The postpartum season is really when relationships can get shaky and feel uncertain on both sides. Mom and dad have individual needs and they are adjusting to this new life with baby number 1 (or 2, 3, 4…). I encourage my couples to pray together. Our Father is so kind and gracious and is ready and willing to guide us. I also encourage deep conversation with my clients and get to the heart of where they are emotionally and physically. If there are some relational hiccups going on, I offer suggestions to mend them. In addition to that, I try to catch dad privately and offer him encouragement. Dads absolutely experience the postpartum season as well! I offer him little ways to connect with his wife and simple ways to serve her so he feels included and purposeful in this new role. If there are fears surrounding the new baby, we address those as well and ease whatever tension may be there. I always give my couples the opportunity to go spend some quick one-on-one time together while I care for the baby. That could look like getting snuggled up and taking a nap, going for a walk together, or taking a relaxing shower together. Intimacy is important (and so is sleep!) and there is room for gentle intimacy in the postpartum days. 

Can you provide any postpartum care for the new mom, such as helping with recovery after a C-section or assisting with perineal care?

I have not personally experienced a c-section, but I have cared for a handful of women who have. I am happy to help with that recovery. I did experience significant perineal trauma and can assist mothers with perineal healing as well. Unfortunately, many providers ignore perineal trauma and all that goes into healing and repairing that strong, but delicate tissue. 

What are some common emotional challenges faced by new parents, and how do you help them cope?

Emotional challenges are so unique to each family. The most common would be stress surrounding breastfeeding, negative emotions from a change in the birth plan, and oftentimes fear of having this new little human that needs 24/7 care. First and foremost, I believe prayer is a powerful tool. God designed birth and the family unit, and He can help us through the hard parts. After prayer, I encourage talking! Talking it all out, or at least journaling things out. We want to identify the negative feelings and give them a name. I don’t want emotions to stay bottled up inside. I am not a therapist, but we can dig a little deeper into some possible past trauma.
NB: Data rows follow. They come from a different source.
-- ==== Sys2Proof/Machine/Integer.lean ====
section
/-! DEFINITION. Integer, logic, shift and predicate instructions, opcodes 0x20–0x3D (R331–R344). -/

namespace Sys2Proof.Machine

/-- How every arithmetic entry runs (R333): T is checked, the fields resolved, and `g` applied to each
element in each lane or slice, with the MODE of the slice and the element's lane and index. -/
def aluOp (op : Nat) (accept : ETy → Bool) (d : Opd) (as : List Opd) (useD : Bool) (cls : Option Bool)
    (g : ETy → BitVec 24 → Nat → Nat → Nats → Nat × Flags) (s : State) : Result :=
  issue op s fun e => do
    let n ← e.types accept
    let dd ← e.dst d n
    let (xs, ls) ← e.srcs (as.map fun o => (o, n)) e.lits
    let xs := if useD then xs ++ [dd.src] else xs
    e.run s dd n (xs.map fun x => (x, n)) (e.used ls) cls fun L vs =>
      let t := e.ety (L / 4)
      let rs := (upto t.count).map fun i => g t (e.mode (L / 4)) L i (vs.map fun v => elemOf t.width v i)
      (packElems t.width (rs.map (·.1)), orFlags (rs.map (·.2)))

/-- An element as the integer its type reads (R338). -/
def ETy.int (t : ETy) (x : Nat) : Int := intOf t.width (t.intSigned == some true) x

/-- Fit(y) of R334 under the slice's SAT. -/
def fitT (t : ETy) (m : BitVec 24) (y : Int) : Nat × Flags :=
  fit t.width (t.intSigned == some true) (modeSAT m) y

/-- An integer entry that fits its exact result (R334). -/
def fitOp (op : Nat) (d a b : Opd) (useD : Bool) (f : Int → Int → Int → Int) (s : State) : Result :=
  aluOp op ETy.isInt d [a, b] useD none (fun t m _ _ vs =>
    fitT t m (f (t.int (nth 0 vs 0)) (t.int (nth 0 vs 1)) (t.int (nth 0 vs 2)))) s

/-- IADD (R338). -/
def execIadd (d a b : Opd) (s : State) : Result := fitOp 0x20 d a b false (fun x y _ => x + y) s

/-- ISUB (R338). -/
def execIsub (d a b : Opd) (s : State) : Result := fitOp 0x21 d a b false (fun x y _ => x - y) s

/-- IMUL (R338). -/
def execImul (d a b : Opd) (s : State) : Result := fitOp 0x22 d a b false (fun x y _ => x * y) s

/-- IMULH (R338): the upper w bits of the product; never saturates. -/
def execImulh (d a b : Opd) (s : State) : Result :=
  aluOp 0x23 ETy.isInt d [a, b] false none (fun t _ _ _ vs =>
    (truncInt t.width ((t.int (nth 0 vs 0) * t.int (nth 0 vs 1)) / (2 : Int) ^ t.width), 0)) s

/-- IMAD (R338): one Fit of a · b + d. -/
def execImad (d a b : Opd) (s : State) : Result := fitOp 0x24 d a b true (fun x y z => x * y + z) s

/-- The 32- and 64-bit integer types. -/
def ETy.isWide (t : ETy) : Bool := t.isInt && decide (32 ≤ t.width)

/-- IADDC and ISUBB (R339): `f` forms the exact value from a, b and the carry of p15. -/
def carryOp (op : Nat) (d a b : Opd) (f : Int → Int → Int → Int) (s : State) : Result :=
  issue op s fun e => do
    let n ← e.types ETy.isWide
    let dd ← e.dst d n
    let (xs, ls) ← e.srcs [(a, n), (b, n)] e.lits
    checkClass dd.isVec xs
    let us := e.units dd.isVec
    e.checkPoison us (xs.map fun x => (x, n))
    let p := e.w.pred 15
    let rs := us.map fun L =>
      let v := fun i => ((e.read n L (nth (.imm 0) xs i)).1 : Int)
      let y := f (v 0) (v 1) (bitOf p.toNat L).toNat
      (L, truncInt (32 * n) y, !(inRange (32 * n) false y))
    let s := s.write e (rs.flatMap fun r => dd.writes n r.1 r.2.1 false)
    let lanes := rs.flatMap fun r => if dd.isVec then [(r.1, r.2.2)] else (upto (if e.caster then 1 else 4)).map fun i => (r.1 + i, r.2.2)
    let mask := laneMask (lanes.map (·.1))
    let bits := laneMask ((lanes.filter (·.2)).map (·.1))
    goOn (match s.wave? e.ref with
      | some w => s.setWave e.ref (w.setPred 15 mask bits)
      | none => s) (e.used ls)

/-- IADDC (R339). -/
def execIaddc (d a b : Opd) (s : State) : Result := carryOp 0x25 d a b (fun x y c => x + y + c) s

/-- ISUBB (R339). -/
def execIsubb (d a b : Opd) (s : State) : Result := carryOp 0x26 d a b (fun x y c => x - y - c) s

/-- IABS (R338), on signed types. -/
def execIabs (d a : Opd) (s : State) : Result :=
  aluOp 0x27 (fun t => t.intSigned == some true) d [a] false none (fun t m _ _ vs =>
    fitT t m (t.int (nth 0 vs 0)).natAbs) s

/-- IMIN (R338). -/
def execImin (d a b : Opd) (s : State) : Result :=
  aluOp 0x28 ETy.isInt d [a, b] false none (fun t _ _ _ vs =>
    (truncInt t.width (min (t.int (nth 0 vs 0)) (t.int (nth 0 vs 1))), 0)) s

/-- IMAX (R338). -/
def execImax (d a b : Opd) (s : State) : Result :=
  aluOp 0x29 ETy.isInt d [a, b] false none (fun t _ _ _ vs =>
    (truncInt t.width (max (t.int (nth 0 vs 0)) (t.int (nth 0 vs 1))), 0)) s

/-- The logic entries act on the bits of the lane, whatever the type (R341). -/
def logicOp (op : Nat) (d a b : Opd) (f : Nat → Nat → Nat → Nat) (s : State) : Result :=
  aluOp op (fun _ => true) d [a, b] false none (fun t _ _ _ vs =>
    (f t.width (nth 0 vs 0) (nth 0 vs 1), 0)) s

/-- AND (R341). -/
def execAndOp (d a b : Opd) (s : State) : Result := logicOp 0x2A d a b (fun _ x y => x &&& y) s

/-- OR (R341). -/
def execOrOp (d a b : Opd) (s : State) : Result := logicOp 0x2B d a b (fun _ x y => x ||| y) s

/-- XOR (R341). -/
def execXorOp (d a b : Opd) (s : State) : Result := logicOp 0x2C d a b (fun _ x y => x ^^^ y) s

/-- ANDN (R341): a AND NOT b. -/
def execAndn (d a b : Opd) (s : State) : Result :=
  logicOp 0x2D d a b (fun w x y => x &&& (2 ^ w - 1 - y)) s

/-- The shifts act per element on its bits (R334, R341). -/
def shiftOp (op : Nat) (d a b : Opd) (f : Nat → Nat → Nat → Nat) (s : State) : Result :=
  aluOp op ETy.isInt d [a, b] false none (fun t _ _ _ vs => (f t.width (nth 0 vs 0) (nth 0 vs 1), 0)) s

/-- SHL (R341). -/
def execShl (d a b : Opd) (s : State) : Result :=
  shiftOp 0x2E d a b (fun w x c => if c < w then (x <<< c) % 2 ^ w else 0) s

/-- SHR (R341). -/
def execShr (d a b : Opd) (s : State) : Result :=
  shiftOp 0x2F d a b (fun w x c => if c < w then x >>> c else 0) s

/-- SRA (R341). -/
def execSra (d a b : Opd) (s : State) : Result :=
  shiftOp 0x30 d a b (fun w x c => truncInt w (intOf w true x / (2 : Int) ^ (min c w))) s

/-- ROTL (R341). -/
def execRotl (d a b : Opd) (s : State) : Result :=
  shiftOp 0x31 d a b (fun w x c => (x <<< (c % w)) % 2 ^ w ||| x >>> (w - c % w)) s

/-- The field that a descriptor names in a W-bit element (R342): its offset and its width, 0 when empty. -/
def fieldOf (w b : Nat) : Nat × Nat :=
  let o := b % 256
  let n := b / 256 % 256
  if n = 0 ∨ w ≤ o then (0, 0) else (o, min (o + n) w - o)

/-- BFE (R342). -/
def bfe (w : Nat) (sgn : Bool) (x b : Nat) : Nat :=
  let (o, n) := fieldOf w b
  if n = 0 then 0
  else
    let f := (x >>> o) % 2 ^ n
    truncInt w (intOf n sgn f)

/-- BFI (R342). -/
def bfi (w d x b : Nat) : Nat :=
  let (o, n) := fieldOf w b
  if n = 0 then d
  else d - (d >>> o) % 2 ^ n * 2 ^ o + x % 2 ^ n * 2 ^ o

/-- The field entries: A of width W, then the descriptor, a single register (R331, R342). -/
def bitFieldOp (op : Nat) (d a b : Opd) (useD : Bool) (f : ETy → Nats → Nat) (s : State) : Result :=
  issue op s fun e => do
    let n ← e.types ETy.isWide
    let dd ← e.dst d n
    let (x, ls) ← e.src a n e.lits
    let (y, ls) ← e.src b 1 ls
    let xs := [(x, n), (y, 1)] ++ if useD then [(dd.src, n)] else []
    e.run s dd n xs (e.used ls) none fun L vs => (f (e.ety (L / 4)) vs, 0)

/-- BFE (R342). -/
def execBfe (d a b : Opd) (s : State) : Result :=
  bitFieldOp 0x32 d a b false (fun t vs => bfe t.width (t.intSigned == some true) (nth 0 vs 0) (nth 0 vs 1)) s

/-- BFI (R342). -/
def execBfi (d a b : Opd) (s : State) : Result :=
  bitFieldOp 0x33 d a b true (fun t vs => bfi t.width (nth 0 vs 2) (nth 0 vs 0) (nth 0 vs 1)) s

/-- Set bits of a w-bit element. -/
def popcount (w x : Nat) : Nat := (bitsBelow w x).length

/-- Leading zeros of a w-bit element: w for zero. -/
def leadingZeros (w x : Nat) : Nat := if x = 0 then w else w - 1 - x.log2

/-- A w-bit element with its bit order reversed. -/
def reverseBits (w x : Nat) : Nat := maskOf ((bitsBelow w x).map fun i => w - 1 - i)

/-- POPC (R342). -/
def execPopc (d a : Opd) (s : State) : Result :=
  aluOp 0x34 ETy.isInt d [a] false none (fun t _ _ _ vs => (popcount t.width (nth 0 vs 0), 0)) s

/-- CLZ (R342). -/
def execClz (d a : Opd) (s : State) : Result :=
  aluOp 0x35 ETy.isInt d [a] false none (fun t _ _ _ vs => (leadingZeros t.width (nth 0 vs 0), 0)) s

/-- BREV (R342). -/
def execBrev (d a : Opd) (s : State) : Result :=
  aluOp 0x36 ETy.isInt d [a] false none (fun t _ _ _ vs => (reverseBits t.width (nth 0 vs 0), 0)) s

/-- The compares (R343, R348): per active lane under the guard, element e into predicate p + e. `g` answers
the result and the flags. -/
def cmpOp (op : Nat) (accept : ETy → Bool) (conds cond : Nat) (p : PredF) (a b : Opd)
    (g : ETy → BitVec 24 → Nat → Nat → Nat → Bool × Flags) (s : State) : Result :=
  issue op s fun e => do
    let n ← e.types accept
    if conds ≤ cond then throw badField
    if p.neg then throw badOperand
    let (xs, ls) ← e.srcs [(a, n), (b, n)] e.lits
    let k := ((e.pathSlices.map fun i => (e.ety i).count).foldl max 1)
    if 16 ≤ p.idx + k - 1 ∨ (e.caster ∧ k ≠ 1) then throw badOperand
    let us := e.lanes
    e.checkPoison us (xs.map fun x => (x, n))
    let rs := us.map fun L =>
      let t := e.ety (L / 4)
      let v := fun j i => elemOf t.width (e.read n L (nth (.imm 0) xs j)).1 i
      (L, (upto t.count).map fun i => g t (e.mode (L / 4)) cond (v 0 i) (v 1 i))
    let s := s.write e [.sticky (orFlags (rs.flatMap fun r => r.2.map (·.2)))]
    goOn (match s.wave? e.ref with
      | some w => s.setWave e.ref ((upto k).foldl (fun w i =>
          let on := rs.filter fun r => decide (i < r.2.length)
          w.setPred (p.idx + i) (laneMask (on.map (·.1)))
            (laneMask ((on.filter fun r => (nth (false, 0) r.2 i).1).map (·.1)))) w)
      | none => s) (e.used ls)

/-- The condition codes of ICMP (R343). -/
def intCond (c : Nat) (x y : Int) : Bool :=
  match c with
  | 0 => x == y
  | 1 => x != y
  | 2 => decide (x < y)
  | 3 => decide (x ≤ y)
  | 4 => decide (y < x)
  | _ => decide (y ≤ x)

/-- ICMP (R343). -/
def execIcmp (cond : Nat) (p : PredF) (a b : Opd) (s : State) : Result :=
  cmpOp 0x37 ETy.isInt 6 cond p a b (fun t _ c x y => (intCond c (t.int x) (t.int y), 0)) s

/-- The moves that carry poison (R257, R337): in each position `f` answers which source is written, if any. -/
def moveOp (e : Env) (s : State) (n : Nat) (dd : Dst) (xs : List Src) (lits : Nat) (f : Nat → Option Nat) :
    Except Flt Out := do
  checkClass dd.isVec xs
  goOn (s.write e ((e.units dd.isVec).flatMap fun L =>
    match f L with
    | some i => let (v, p) := e.read n L (nth (.imm 0) xs i); dd.writes n L v p
    | none => [])) lits

/-- SEL (R344): bit L of p chooses, or bit 4·s in scalar form. The reserved bits of its predicate word come before the operands
(R275). -/
def execSel (d a b : Opd) (s : State) : Result :=
  issue 0x38 s fun e => do
    let n ← e.types fun _ => true
    if (nth 0 e.lits (litsOf a n + litsOf b n)).toNat / 32 ≠ 0 then throw badField
    let dd ← e.dst d n
    let (xs, ls) ← e.srcs [(a, n), (b, n)] e.lits
    match ls with
    | [] => throw badOperand
    | q :: ls =>
      let p := e.w.predF (PredF.ofCode (q.toNat % 32))
      moveOp e s n dd xs (e.used ls) fun L => some (if bitOf p.toNat L then 0 else 1)

/-- MOV (R341). -/
def execMov (d a : Opd) (s : State) : Result :=
  issue 0x39 s fun e => do
    let n ← e.types fun _ => true
    let dd ← e.dst d n
    let (x, ls) ← e.src a n e.lits
    moveOp e s n dd [x] (e.used ls) fun _ => some 0

/-- IDIV of R340 on an element. -/
def idiv (t : ETy) (m : BitVec 24) (x y : Nat) : Nat × Flags :=
  if t.int y = 0 then (2 ^ t.width - 1, 0) else fitT t m ((t.int x).tdiv (t.int y))

/-- IREM of R340 on an element. -/
def irem (t : ETy) (x y : Nat) : Nat :=
  if t.int y = 0 then x else truncInt t.width ((t.int x).tmod (t.int y))

/-- IDIV (R340). -/
def execIdiv (d a b : Opd) (s : State) : Result :=
  aluOp 0x3A ETy.isWide d [a, b] false none (fun t m _ _ vs => idiv t m (nth 0 vs 0) (nth 0 vs 1)) s

/-- IREM (R340). -/
def execIrem (d a b : Opd) (s : State) : Result :=
  aluOp 0x3B ETy.isWide d [a, b] false none (fun t _ _ _ vs => (irem t (nth 0 vs 0) (nth 0 vs 1), 0)) s

/-- PMOV (R344): writes where p holds. -/
def execPmov (d a : Opd) (p : PredF) (s : State) : Result :=
  issue 0x3C s fun e => do
    let n ← e.types fun _ => true
    let dd ← e.dst d n
    let (x, ls) ← e.src a n e.lits
    checkPred p true
    moveOp e s n dd [x] (e.used ls) fun L => if bitOf (e.w.predF p).toNat L then some 0 else none

/-- PLOP (R344): and, or, xor, copy; T is not read. -/
def execPlop (o : Nat) (d q r : PredF) (s : State) : Result :=
  issue 0x3D s fun e => do
    if 4 ≤ o ∨ (o = 3 ∧ r.code ≠ 0) then throw badField
    if d.neg then throw badOperand
    checkPred q true
    checkPred r true
    let x := e.w.predF q
    let y := e.w.predF r
    let v := match o with
      | 0 => x &&& y
      | 1 => x ||| y
      | 2 => x ^^^ y
      | _ => x
    goOn (match s.wave? e.ref with
      | some w => s.setWave e.ref (w.setPred d.idx e.active v)
      | none => s) 0

end Sys2Proof.Machine
end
Depending on the challenge being experienced, if it is in my scope of care we can proceed together. If it is out of my scope of care, or I feel that someone else could better support, then I will lovingly refer out. Community is such a blessing! 

What is your availability and what is the process for hiring you as a postpartum doula?

I currently serve 2 clients a month. I offer a free consultation for us to get to know each other, exchange expectations and see if we are a good fit for each other. If so, then we discuss different levels and timelines of support that I offer. I believe all mothers deserve support, and while this is a method of income for my family, I am flexible with pricing and payment if the situation calls for it. We can discuss all of that in our consultation. 

The postpartum period can be both incredibly rewarding and challenging, so having the support of a knowledgeable, compassionate professional can make all the difference!